Task material section start
-- ==== Sys2Proof/Machine/Recorder.lean ====
section
/-! DEFINITION. The recorder of the pool: records, segments, members, manifests and their signatures, gaps,
stalls and fallback episodes (R324–R338, R353, R355). The commands stand in Pool.lean. -/

namespace Sys2Proof.Machine

open Sys2Proof

def setPool (p : Pool) (s : State) : State := { s with pool := p }

def recGet (s : State) (h : Handle) : Option Recording := tget s.pool.streams h

def recMod (h : Handle) (f : Recording → Recording) (s : State) : State :=
  setPool { s.pool with streams := tmod s.pool.streams h f } s

def driveMod (d : Nat) (f : Drive → Drive) (s : State) : State :=
  setPool { s.pool with drives := tmod s.pool.drives d f } s

/-- A drive slot changes state (R325). -/
def driveState (d st : Nat) (s : State) : State :=
  match tget s.pool.drives d with
  | none => s
  | some x => if x.state = st then s else postNtf 0 0x0D02 [word d, word st] (driveMod d (fun x => { x with state := st }) s)

/-- Event source of the root port of a drive; N0 where no member is concerned (R344). -/
def portSource (s : State) (d : Option Nat) : Nat :=
  108 + ((d.bind (tget s.pool.drives)).map (fun x => x.root)).getD 0

/-- A recorded stream changes state (R338). -/
def recState (h : Handle) (st : Nat) (s : State) : State :=
  match recGet s h with
  | none => s
  | some x =>
    if x.state = st then s
    else postNtf x.owner 0x0D03 [word h, word st] (recMod h (fun x => { x with state := st }) s)

/-- Pieces are lost for good (R334). -/
def lose (h : Handle) (chain bytes : Nat) (d : Option Nat) (s : State) : State :=
  match recGet s h with
  | none => s
  | some x =>
    if bytes = 0 then s
    else raise (portSource s d) 6 (postNtf x.owner 0x0D04 [word h, word chain, word bytes]
      (recMod h (fun x => { x with segLoss := sat 0xFFFFFFFF x.segLoss bytes }) s))

/-! ### Commands to the drives (R323–R325) -/

def issueOp (d : Nat) (op : NvmeOp) (s : State) : State :=
  send (.nvme d op) (setPool { s.pool with ops := s.pool.ops ++ [(d, op, now s)] } s)

/-! ### Routes to recorded streams (R168, R183) -/

/-- The destination of a recorded stream. -/
def recDest (h : Handle) : Nat := 3 * 2 ^ 28 + hPart h * 2 ^ 24 + hIndex h

/-- The entry routed to a stream. -/
def recEntry (s : State) (h : Handle) : Option Handle :=
  ((destGet s (recDest h)).active).bind (fun r => (tget s.routes r).map (fun x => x.source))

/-- The streams that an entry is routed to, or that still take its last unit. -/
def recordingsOf (s : State) (e : Handle) : List Handle :=
  (s.pool.streams.filter (fun x =>
    decide ((recEntry s x.1 = some e ∨ x.2.finishing.map Prod.fst = some e) ∧ x.2.state ≠ 2))).map Prod.fst

/-- Buffer B in bytes, with the pre-roll of a FALLBACK stream (R329). -/
def bufferB (s : State) (h : Handle) : Nat :=
  let k := (((recEntry s h).bind (tget s.eth.entries)).map (fun e => e.maxKbps)).getD 0
  max 32768 (4096 * cdiv (25 * k) (4 * 4096)) + 4096 * ((recGet s h).map (fun x => prerollUnits x k)).getD 0

/-! ### Segment allocation (R333–R335) -/

def payloadMax : Nat := 1044480

def freeSegs (x : Drive) : Nat := x.segs - x.used.length

/-- The member with the most free segment slots; on a tie the lower member index (R333). -/
def pickMember (s : State) : Option Nat :=
  ((s.pool.drives.filter (fun e => decide (e.2.state = 3 ∧ 0 < freeSegs e.2))).foldl
    (fun (b : Option (Nat × Drive)) e => match b with
      | none => some e
      | some y =>
        if freeSegs y.2 < freeSegs e.2 ∨ (freeSegs y.2 = freeSegs e.2 ∧ e.2.member < y.2.member) then some e else some y)
    none).map Prod.fst

/-- A stalled or missing member has a free slot (R335). -/
def memberAway (s : State) : Bool :=
  s.pool.drives.any (fun e => decide ((e.2.state = 4 ∨ e.2.state = 5) ∧ 0 < freeSegs e.2))

/-- The lowest free segment slot of a drive. -/
def freeSlot (x : Drive) : Nat := ((List.range (x.used.length + 1)).find? (fun k => decide (k ∉ x.used))).getD 0

/-- Write what the buffer holds in pieces of B / 2 bytes; `all` writes the rest too (R331). -/
def issuePieces (h : Handle) (half : Nat) (all : Bool) : Nat → State → State
  | 0, s => s
  | n + 1, s =>
    match (recGet s h).bind (fun x => x.seg) with
    | none => s
    | some g => match g.drive with
      | none => s
      | some d =>
        let left := g.bytes.length - g.issued
        let k := if half ≤ left then half else if all then left else 0
        if k = 0 then s
        else issuePieces h half all n (issueOp d (.piece h g.chain k)
          (recMod h (fun x => { x with seg := some { g with issued := g.issued + k } }) s))
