def cmdGetEthStatus (c : Ctx) (s : State) : CmdOut :=
  let p := bf c 0 3 0
  let sub := bf c 0 5 4
  let on := fun (a : Addr) => decide (p ∈ portsOf a.port)
  if 12 ≤ p ∨ (sub ≠ 0 ∧ (8 ≤ p ∨ !(ethGet s p).breakout)) then refuse .range
  else if 8 ≤ p then
    let y := pairGet s (p - 8)
    .done .ok [word y.state, word y.effHoldoff, word y.switchOvers,
      if y.switchOvers = 0 then Config.freeWord s.free else word ((now s - y.lastSwitch) / 1000)] s
  -- results only for ports that carry the issuer's entries or flows; the others read 0
  else if c.page ≠ 0 ∧ !(s.eth.entries.any (fun e => decide (hPart e.1 = c.page) && on e.2.addr)
      || s.eth.flows.any (fun f => decide (f.2.owner = c.page) && on f.2.addr)) then .done .ok [0, 0, 0, 0, 0, 0] s
  else
    let x := ethGet s (ethKey p sub)
    let mac := Config.macAddress p sub
    .done .ok [word (b1 (ethUp s (ethKey p sub))), word mac, word (mac / 2 ^ 32 % 65536), word x.unmatched, word x.bufferDrops, word x.fecBad] s

/-! ### Address blocks (Table 13-2) -/

/-- The address block in body words i to i + 5. -/
def addrOf (c : Ctx) (i : Nat) : Addr :=
  { port := bf c i 3 0, subport := bf c i 5 4, ipv6 := bb c i 6, vlan := if bb c i 7 then some (bf c i 27 16) else none
    udp := bf c (i + 1) 15 0, dst := bn128 c (i + 2) }

/-- Reserved bits of the block's first two words. -/
def addrRsv : List Word := [field 7 0 ||| field 27 16, field 15 0]

/-- An IPv4 address stands in the first word. -/
def v4Good (ipv6 : Bool) (a : BitVec 128) : Bool := ipv6 || decide (a.toNat < 2 ^ 32)

def addrFault (c : Ctx) (i : Nat) (s : State) : Option Status :=
  let a := addrOf c i
  if 12 ≤ a.port ∨ (bb c i 7 ∧ (bf c i 27 16 = 0 ∨ bf c i 27 16 = 4095)) then some .range
  else if (!bb c i 7 ∧ bf c i 27 16 ≠ 0) ∨ !v4Good a.ipv6 a.dst
    ∨ (a.subport ≠ 0 ∧ (8 ≤ a.port ∨ !(ethGet s a.port).breakout)) then some .inconsistent
  else none

/-- Join or leave a group. -/
def sendGroup (isJoin : Bool) (port : Nat) (a : Addr) (src : BitVec 128) (s : State) : State :=
  if isMulticast a.ipv6 a.dst then
    send (if isJoin then .join (ethKey port a.subport) a.dst src else .leave (ethKey port a.subport) a.dst) s
  else s

/-- Join or leave the group of an entry on the port it runs on; in BOTH_LOST on both. -/
def groupNow (isJoin : Bool) (a : Addr) (src : BitVec 128) (s : State) : State :=
  match runsOn s a.port with
  | some p => sendGroup isJoin p a src s
  | none => (portsOf a.port).foldl (fun s p => sendGroup isJoin p a src s) s

/-! ### Stream entries and relay (R307–R309) -/

def cmdCreateStreamEntry (c : Ctx) (s : State) : CmdOut :=
  let audio := bb c 0 16
  let vpt := bf c 0 7 1
  let apt := bf c 0 14 8
  let a := addrOf c 1
  let src := bn128 c 7
  let own := ownAddress s ((runsOn s a.port).getD (2 * (a.port - 8))) a.subport a.ipv6
  if vpt < 96 ∨ (audio ∧ apt ≠ 0 ∧ apt ≠ 8 ∧ apt < 96) ∨ addrFault c 1 s = some .range ∨ bn c 11 < 64 ∨ 400000 < bn c 11
    then refuse .range
  else if (audio ∧ apt = vpt) ∨ (!audio ∧ apt ≠ 0) ∨ (addrFault c 1 s).isSome ∨ !v4Good a.ipv6 src
    ∨ (!isMulticast a.ipv6 a.dst ∧ a.dst ≠ own) then refuse .inconsistent
  else if 8192 ≤ s.eth.entries.length ∨ quotaOf s c.page 3 ≤ quotaUse s c.page 3 then refuse .quota
  else
    let (h, s1) := newHandle c.page 1 s
    let e : Entry := {
      h265 := bb c 0 0, videoPt := vpt, audioPt := apt, audioEn := audio, fallback := bb c 0 15
      addr := a, src := src, maxKbps := bn c 11 }
    let s2 := srcPut h { owner := c.page, kind := .entry } s1
    let s3 := groupNow true a src (setEth { s2.eth with entries := tset s2.eth.entries h e } s2)
    admitted s s3 (.done .ok [word h] s3)

/-- Remove an entry: routes to recorded streams end at once, and its group is left. -/
def deleteEntry (h : Handle) (s : State) : State :=
  match tget s.eth.entries h with
  | none => s
  | some e =>
    let s1 := if e.encoder.isNone then groupNow false e.addr e.src s else s
    rehop (dropFinishing h (endRecorded (deleteSource h (setEth { s1.eth with entries := tdel s1.eth.entries h } s1))))

/-- An entry of the issuer, or any for P0. -/
def withEntry (c : Ctx) (s : State) (k : Entry → CmdOut) : CmdOut :=
  withOwnSource c.page s (bn c 0) fun _ =>
    match tget s.eth.entries (bn c 0) with
    | none => refuse .noSuchHandle
    | some e => k e

def cmdDeleteStreamEntry (c : Ctx) (s : State) : CmdOut :=
  withEntry c s fun _ => .done .ok [] (deleteEntry (bn c 0) s)

def cmdSetRelay (c : Ctx) (s : State) : CmdOut :=
  withEntry c s fun e =>
    let i := bf c 1 2 0
    let put := fun (l : Tbl Addr) =>
      rehop (setEth { s.eth with entries := tset s.eth.entries (bn c 0) { e with relays := l } } s)
    if (List.range 6).all (fun k => bw c (2 + k) == 0) then .done .ok [] (put (tdel e.relays i))
    else if 4 ≤ i then refuse .quota
    else if (addrFault c 2 s).isSome then refuse .range
    else
      -- an encode context's targets go out on its OUT_PORT (R342)
      let a := addrOf c 2
      let s1 := put (tset e.relays i (if e.encoder.isSome then { a with port := e.addr.port } else a))
      admitted s s1 (.done .ok [] s1)

/-! ### Flows (R310–R313) -/

/-- Reserved bits of CREATE_FLOW, by what the flow is. -/
def flowRsv (b : List Word) : Bool :=
  let tx := bit (wd b 0) 10
  let ess := bits (wd b 0) 12 11
  within ([field 13 0 ||| field 19 16] ++ addrRsv ++ List.replicate 4 0xFFFFFFFF
    ++ (if !tx then [] else if ess = 0 then formatRsv ++ [field 6 0]
      else if ess = 2 then [field 9 0, 0xFFFFFFFF, 0xFFFFFFFF, field 6 0] else [0xFFFFFFFF, 0xFFFFFFFF, 0xFFFFFFFF, field 6 0])) b

/-- The head whose IP sink is a flow. -/
def sinkHead (s : State) (n : Nat) : Option Nat :=
  (List.range 64).find? (fun h =>
    let x := headGet s h
    decide (x.act.sink = .ip n) || decide ((x.pend.map (fun p => p.sink)) = some (.ip n)))

def cmdCreateFlow (c : Ctx) (s : State) : CmdOut :=
  let n := bf c 0 9 0
  let tx := bb c 0 10
  let ess := bf c 0 12 11
  let video := tx && decide (ess = 0)
  let f := formatOf (bw c 7) (bw c 8) (bw c 9)
  let from_ := bn c 8
  if ess = 3 ∨ (!tx ∧ ess = 0 ∧ 159 < n) ∨ addrFault c 1 s = some .range ∨ (video ∧ !formatRange f)
    ∨ (tx ∧ ess = 2 ∧ (bf c 10 6 0 < 96 ∨ (from_ ≠ 0 ∧ !(destGood from_ && decide (dKind from_ = 1))))) then refuse .range
  else if (!video ∧ bb c 0 13) ∨ (!tx ∧ bf c 0 19 16 ≠ 0) ∨ (addrFault c 1 s).isSome
    ∨ (video ∧ (!formatAgrees (.st2110 0 false none) f ∨ f.store ≠ 0 ∨ bn c 9 ≠ 0)) ∨ (!tx ∧ !v4Good (addrOf c 1).ipv6 (bn128 c 7))
    ∨ (tx ∧ ess = 1 ∧ (bn c 7 ≠ 0 ∨ bn c 8 ≠ 0 ∨ bn c 9 ≠ 0)) then refuse .inconsistent
  else if tx ∧ ess = 2 ∧ (bn c 9 ≠ 0
      ∨ !((tget s.eth.flows (bf c 7 9 0)).map (fun v => v.tx && decide (v.essence = 0 ∧ v.owner = c.page))).getD false
      ∨ (from_ ≠ 0 ∧ sinkHead s (bf c 7 9 0) ≠ some (dHead from_))) then refuse .inconsistent
  else if (tget s.eth.flows n).isSome then refuse .busy
  else
    let x : Flow := {
      owner := c.page, tx := tx, essence := ess, wide := bb c 0 13, td := bf c 0 19 16, addr := addrOf c 1
      src := if tx then 0 else bn128 c 7, fmt := if video then f else {}
      pt := if tx then bf c 10 6 0 else 0, pair := if tx ∧ ess = 2 then bf c 7 9 0 else 0
      fromLayer := if tx ∧ ess = 2 then from_ else 0, since := now s }
    let s1 := setEth { s.eth with flows := tset s.eth.flows n x } s
    let s2 := rehop (if tx then s1 else groupNow true x.addr x.src s1)
    admitted s s2 (.done .ok [word n] s2)

/-- A flow that something uses: a sink, a route, a stream, an input or output, or the -40 flow beside it. -/
def flowBound (s : State) (n : Nat) : Bool :=
  (sinkHead s n).isSome || isRouted s (flowDest n)
    || s.boxes.any (fun b => b.2.staged.any (fun i => match i with | .sink _ k => decide (k = .ip n) | _ => false))
    || s.sources.any (fun e => !e.2.deleted && (match e.2.kind with
      | .st2110 m _ a => decide (m = n) || decide (a = some n)
      | .audio m => decide (m = n)
      | _ => false))
    || s.audio.inputs.any (fun e => decide (e.2.flow = some n))
    || (outGet s (2 * 2 ^ 28 + n)).isSome
    || s.eth.flows.any (fun f => f.2.tx && decide (f.2.essence = 2 ∧ f.2.pair = n))

def cmdDeleteFlow (c : Ctx) (s : State) : CmdOut :=
  let n := bf c 0 9 0
  match tget s.eth.flows n with
  | none => refuse (if c.page = 0 then .state else .notOwner)
  | some f =>
    if c.page ≠ 0 ∧ f.owner ≠ c.page then refuse .notOwner
    else if flowBound s n then refuse .state
    else
      let s1 := if f.tx then s else groupNow false f.addr f.src s
      .done .ok [] (rehop (setEth { s1.eth with flows := tdel s1.eth.flows n } s1))

/-- Entry i of a SEND_ANC block. -/
def ancAt (c : Ctx) (i : Nat) : Anc :=
  let at_ := 1 + 132 * i
  let h := (List.range 4).map (fun k => bw c (at_ + k))
  let get := fun (k m : Nat) => Config.ancField h k % m
  { did := get 0 1024, sdid := get 1 1024, line := get 2 2048, hoff := get 3 4096
    words := (List.range (get 4 256)).map (fun k => bits (bw c (at_ + 4 + k / 2)) (16 * (k % 2) + 9) (16 * (k % 2))) }
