-- ==== Sys2Proof/Machine/Take.lean ====
section
/-! DEFINITION. The opcodes (Table 2-8 and the chapters) and COMMAND_TAKE: Puppeteer takes the next command of a
mailbox round-robin (R31, R38). -/

namespace Sys2Proof.Machine

open Sys2Proof

/-- Opcodes of class 0x01. -/
def opcodes01 : List OpSpec := [
  specIdentify, specGetCapabilities, specGetVersions, specReset, specEcho, specCommit, specDiscardStaged,
  specGetEpoch]

/-- Opcodes of class 0x02. -/
def opcodes02 : List OpSpec := [
  specCreatePartition, specDeletePartition, specSetQuota, specGetQuota, specGrantSource, specRevokeGrant,
  specListGrants, specReadChangeLog]

/-- Opcodes of class 0x03. -/
def opcodes03 : List OpSpec := [
  specCreateLinkStream, specCreate2110Stream, specCreateSurfaceSource, specModifyStream, specStartStream,
  specStopStream, specDeleteStream, specGetStreamStatus, specReadAnc, specUploadSurface,
  specCreateDecodeContext, specDeleteDecodeContext, specGetDecodeStatus, specResyncDecode]

/-- Opcodes of class 0x04. -/
def opcodes04 : List OpSpec := [
  specAcquireObject, specReleaseObject, specGetObjectInfo, specReadObject, specSetPlacement,
  specCreateTimeshift, specSeekTimeshift, specDeleteTimeshift, specGetRingStatus, specGetToyboxStatus]

/-- Opcodes of class 0x05. -/
def opcodes05 : List OpSpec := [
  specCreateProcessedSource, specModifyProcessedSource, specDeleteProcessedSource, specLoadKernelData,
  specSetLadder, specSubmitJob, specCancelJob, specGetJobStatus, specGetEngineStatus, specGetKernelLibrary,
  specLoadKernel]

/-- Opcodes of class 0x06. -/
def opcodes06 : List OpSpec := [
  specAddRoute, specModifyRoute, specDeleteRoute, specStageSalvo, specGetRouteStatus, specGetDestination]

/-- Opcodes of class 0x07. -/
def opcodes07 : List OpSpec := [
  specSetLayer, specSetComposition, specSetMatrix, specLoadCoefficients, specReadCoefficients,
  specGetLayerStatus, specGetHeadBudget]

/-- Opcodes of class 0x08. -/
def opcodes08 : List OpSpec := [
  specSetHeadMode, specBindSink, specSetCrcRects, specGetHeadStatus]

/-- Opcodes of class 0x09. -/
def opcodes09 : List OpSpec := [
  specCreateAudioInput, specDeleteAudioInput, specCreateAudioOutput, specDeleteAudioOutput,
  specSetOutputChannels, specGetAudioStatus, specSetAudioClock]

/-- Opcodes of class 0x0A. -/
def opcodes0A : List OpSpec := [
  specSetCandidate, specSetSelection, specSetTimingDomain, specSetFramePulse, specGetTimingStatus]

/-- Opcodes of class 0x0B. -/
def opcodes0B : List OpSpec := [
  specSetLinkPort, specRetrain, specGetLinkStatus, specSetLinkTest, specGetLinkCaps]

/-- Opcodes of class 0x0C. -/
def opcodes0C : List OpSpec := [
  specSetEthPort, specCreateStreamEntry, specDeleteStreamEntry, specSetRelay, specCreateFlow, specDeleteFlow,
  specArmYoyo, specYoyoSwitch, specGetEthStatus, specSendAnc]

/-- Opcodes of class 0x0D. -/
def opcodes0D : List OpSpec := [
  specGetPoolDrives, specFormatPool, specGetPoolStatus, specCreateRecording, specCloseRecording,
  specAssignRecording, specExportSegments, specReadManifest, specMarkExported, specDeleteSegments,
  specGetRecordingStatus, specCreateEncodeContext, specDeleteEncodeContext, specGetEncodeStatus]

/-- Opcodes of class 0x0E. -/
def opcodes0E : List OpSpec := [
  specGenerateKey, specZeroiseKey, specGetAttestation, specGetIdentity, specSignDigest, specCryptData,
  specGetVaultStatus]

/-- Opcodes of class 0x0F. -/
def opcodes0F : List OpSpec := [
  specSetDomino, specGetDominoStatus, specCreateExport, specDeleteExport, specCreateImport, specDominoQuery]

/-- Opcodes of class 0x10. -/
def opcodes10 : List OpSpec := [
  specSetEventDelivery, specReadEvents, specSetSeverity, specGetFaultStatus, specSetQuietPeriod,
  specAckFault, specSetEventTimer]

/-- Opcodes of class 0x11. -/
def opcodes11 : List OpSpec := [
  specWriteParamPage, specReadParamPage, specStore, specRecallParams, specReadMusicBox, specWriteNote,
  specGetPersistStatus, specGetTamper, specSetTamper]

/-- Opcodes of class 0x12. -/
def opcodes12 : List OpSpec := [
  specSetEnvelope, specSetThermal, specSetAdc, specGetHealth]

/-- Opcodes of class 0x13. -/
def opcodes13 : List OpSpec := [
  specGetFwStatus, specFlashRead, specFlashErase, specFlashWrite, specFwActivate, specFwConfirm]

/-- Every opcode. -/
def opcodes : List OpSpec :=
  opcodes01 ++ opcodes02 ++ opcodes03 ++ opcodes04 ++ opcodes05 ++ opcodes06 ++ opcodes07 ++ opcodes08 ++
    opcodes09 ++ opcodes0A ++ opcodes0B ++ opcodes0C ++ opcodes0D ++ opcodes0E ++ opcodes0F ++ opcodes10 ++ opcodes11 ++ opcodes12 ++ opcodes13

/-- The command an opcode names; none where it is unknown (R38 step 3). -/
def specOf (op : Nat) : Option OpSpec := opcodes.find? (fun sp => decide (sp.op = op))

/-- A command waits in page p: the host has moved CMD_TAIL past it (R30). -/
def cmdWaits (s : State) (p : Nat) : Bool := decide ((box s p).cmdHead ≠ (box s p).cmdTail)

/-- The page Puppeteer serves next, round-robin from the one after the last served (R31). -/
def nextPage (s : State) : Option Nat :=
  ((List.range 16).map (fun i => (s.lastServed + 1 + i) % 16)).find? (fun p => canTake s p && cmdWaits s p)

/-- The sixteen words of slot k of page p's command ring. -/
def slotWords (s : State) (p : Nat) (k : Nat) : List Word :=
  (List.range 16).map (fun i => (tget (box s p).cmdRing (16 * k + i)).getD 0)

/-- COMMAND_TAKE (R38): the next command is taken from its ring, checked, executed and completed; nothing happens
while no mailbox has a command that may be taken. -/
def execCommandTake (s : State) : Host.Outcome State Fault Refusal :=
  match nextPage s with
  | none => .next s
  | some p =>
    let m := box s p
    let (op, d) := descOf (slotWords s p m.cmdHead.toNat)
    .next (runCommand (specOf op) p op d (setBox p { m with cmdHead := m.cmdHead + 1 } s))

end Sys2Proof.Machine
end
Task material section end
#### [Aim of the task]
The lines above from the one with "match runsOn s a.port with" through the one with "let put := fun (l : Tbl Addr) =>" are to be duplicated exactly, ends included, with nothing added.

#### [Output below]
  match runsOn s a.port with
  | some p => sendGroup isJoin p a src s
  | none => (portsOf a.port).foldl (fun s p => sendGroup isJoin p a src s) s

/-! ### Stream entries and relay (R307–R309) -/

def cmdCreateStreamEntry (c : Ctx) (s : State) : CmdOut :=
  let audio := bb c 0 16
  let vpt := bf c 0 7 1
  let apt := bf c 0 14 8
  let a := addrOf c 1
  let src := bn128 c 7
  let own := ownAddress s ((runsOn s a.port).getD (2 * (a.port - 8))) a.subport a.ipv6
  if vpt < 96 ∨ (audio ∧ apt ≠ 0 ∧ apt ≠ 8 ∧ apt < 96) ∨ addrFault c 1 s = some .range ∨ bn c 11 < 64 ∨ 400000 < bn c 11
    then refuse .range
  else if (audio ∧ apt = vpt) ∨ (!audio ∧ apt ≠ 0) ∨ (addrFault c 1 s).isSome ∨ !v4Good a.ipv6 src
    ∨ (!isMulticast a.ipv6 a.dst ∧ a.dst ≠ own) then refuse .inconsistent
  else if 8192 ≤ s.eth.entries.length ∨ quotaOf s c.page 3 ≤ quotaUse s c.page 3 then refuse .quota
  else
    let (h, s1) := newHandle c.page 1 s
    let e : Entry := {
      h265 := bb c 0 0, videoPt := vpt, audioPt := apt, audioEn := audio, fallback := bb c 0 15
      addr := a, src := src, maxKbps := bn c 11 }
    let s2 := srcPut h { owner := c.page, kind := .entry } s1
    let s3 := groupNow true a src (setEth { s2.eth with entries := tset s2.eth.entries h e } s2)
    admitted s s3 (.done .ok [word h] s3)

/-- Remove an entry: routes to recorded streams end at once, and its group is left. -/
def deleteEntry (h : Handle) (s : State) : State :=
  match tget s.eth.entries h with
  | none => s
  | some e =>
    let s1 := if e.encoder.isNone then groupNow false e.addr e.src s else s
    rehop (dropFinishing h (endRecorded (deleteSource h (setEth { s1.eth with entries := tdel s1.eth.entries h } s1))))

/-- An entry of the issuer, or any for P0. -/
def withEntry (c : Ctx) (s : State) (k : Entry → CmdOut) : CmdOut :=
  withOwnSource c.page s (bn c 0) fun _ =>
    match tget s.eth.entries (bn c 0) with
    | none => refuse .noSuchHandle
    | some e => k e

def cmdDeleteStreamEntry (c : Ctx) (s : State) : CmdOut :=
  withEntry c s fun _ => .done .ok [] (deleteEntry (bn c 0) s)

def cmdSetRelay (c : Ctx) (s : State) : CmdOut :=
  withEntry c s fun e =>
    let i := bf c 1 2 0
    let put := fun (l : Tbl Addr) =>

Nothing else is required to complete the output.